■ **Work instructions**
Write out exactly the lines running from the one that contains "(packA 0 0x07" through the end of the material.

■ **Dataset content**

* * *

/-- The words of the instruction decode to it. -/
def Statement (i : Instr) : Prop := i.isSlot = true → i.wf = true → decodeSlot i.enc.1 i.enc.2 = .ok i

set_option Elab.async false in
theorem add : ∀ d a b m, Statement (.add d a b m) := by
  intro d a b m _ hw; change decodeSlot (packA 0 0x00 0 d.toNat a.toNat b.toNat 0) (mdWords m) = _
  apply decodeSlot_packA hw <;> first | exact bit6_lt _ | exact immLow_lt _ | omega | skip
  intro x; delta readSlot decodeS; simp

theorem sub : ∀ d a b m, Statement (.sub d a b m) := by
  intro d a b m _ hw; change decodeSlot (packA 0 0x01 0 d.toNat a.toNat b.toNat 0) (mdWords m) = _
  apply decodeSlot_packA hw <;> first | exact bit6_lt _ | exact immLow_lt _ | omega | skip
  intro x; delta readSlot decodeS; simp

theorem mul : ∀ d a b m, Statement (.mul d a b m) := by
  intro d a b m _ hw; change decodeSlot (packA 0 0x02 0 d.toNat a.toNat b.toNat 0) (mdWords m) = _
  apply decodeSlot_packA hw <;> first | exact bit6_lt _ | exact immLow_lt _ | omega | skip
  intro x; delta readSlot decodeS; simp

theorem mulh : ∀ d a b m, Statement (.mulh d a b m) := by
  intro d a b m _ hw; change decodeSlot (packA 0 0x03 0 d.toNat a.toNat b.toNat 0) (mdWords m) = _
  apply decodeSlot_packA hw <;> first | exact bit6_lt _ | exact immLow_lt _ | omega | skip
  intro x; delta readSlot decodeS; simp

theorem mulhn : ∀ d a b m, Statement (.mulhn d a b m) := by
  intro d a b m _ hw; change decodeSlot (packA 0 0x04 0 d.toNat a.toNat b.toNat 0) (mdWords m) = _
  apply decodeSlot_packA hw <;> first | exact bit6_lt _ | exact immLow_lt _ | omega | skip
  intro x; delta readSlot decodeS; simp

theorem div : ∀ d a b m, Statement (.div d a b m) := by
  intro d a b m _ hw; change decodeSlot (packA 0 0x05 0 d.toNat a.toNat b.toNat 0) (mdWords m) = _
  apply decodeSlot_packA hw <;> first | exact bit6_lt _ | exact immLow_lt _ | omega | skip
  intro x; delta readSlot decodeS; simp

theorem divn : ∀ d a b m, Statement (.divn d a b m) := by
  intro d a b m _ hw; change decodeSlot (packA 0 0x06 0 d.toNat a.toNat b.toNat 0) (mdWords m) = _
  apply decodeSlot_packA hw <;> first | exact bit6_lt _ | exact immLow_lt _ | omega | skip
  intro x; delta readSlot decodeS; simp

theorem rem : ∀ d a b m, Statement (.rem d a b m) := by
  intro d a b m _ hw; change decodeSlot (packA 0 0x07 0 d.toNat a.toNat b.toNat 0) (mdWords m) = _
  apply decodeSlot_packA hw <;> first | exact bit6_lt _ | exact immLow_lt _ | omega | skip
  intro x; delta readSlot decodeS; simp

theorem remn : ∀ d a b m, Statement (.remn d a b m) := by
  intro d a b m _ hw; change decodeSlot (packA 0 0x08 0 d.toNat a.toNat b.toNat 0) (mdWords m) = _
  apply decodeSlot_packA hw <;> first | exact bit6_lt _ | exact immLow_lt _ | omega | skip
  intro x; delta readSlot decodeS; simp

theorem minS : ∀ d a b m, Statement (.minS d a b m) := by
  intro d a b m _ hw; change decodeSlot (packA 0 0x09 0 d.toNat a.toNat b.toNat 0) (mdWords m) = _
  apply decodeSlot_packA hw <;> first | exact bit6_lt _ | exact immLow_lt _ | omega | skip
  intro x; delta readSlot decodeS; simp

* * *

■ **Output for this exercise**
  intro d a b m _ hw; change decodeSlot (packA 0 0x07 0 d.toNat a.toNat b.toNat 0) (mdWords m) = _
  apply decodeSlot_packA hw <;> first | exact bit6_lt _ | exact immLow_lt _ | omega | skip
  intro x; delta readSlot decodeS; simp

theorem remn : ∀ d a b m, Statement (.remn d a b m) := by
  intro d a b m _ hw; change decodeSlot (packA 0 0x08 0 d.toNat a.toNat b.toNat 0) (mdWords m) = _
  apply decodeSlot_packA hw <;> first | exact bit6_lt _ | exact immLow_lt _ | omega | skip
  intro x; delta readSlot decodeS; simp

theorem minS : ∀ d a b m, Statement (.minS d a b m) := by
  intro d a b m _ hw; change decodeSlot (packA 0 0x09 0 d.toNat a.toNat b.toNat 0) (mdWords m) = _
  apply decodeSlot_packA hw <;> first | exact bit6_lt _ | exact immLow_lt _ | omega | skip
  intro x; delta readSlot decodeS; simp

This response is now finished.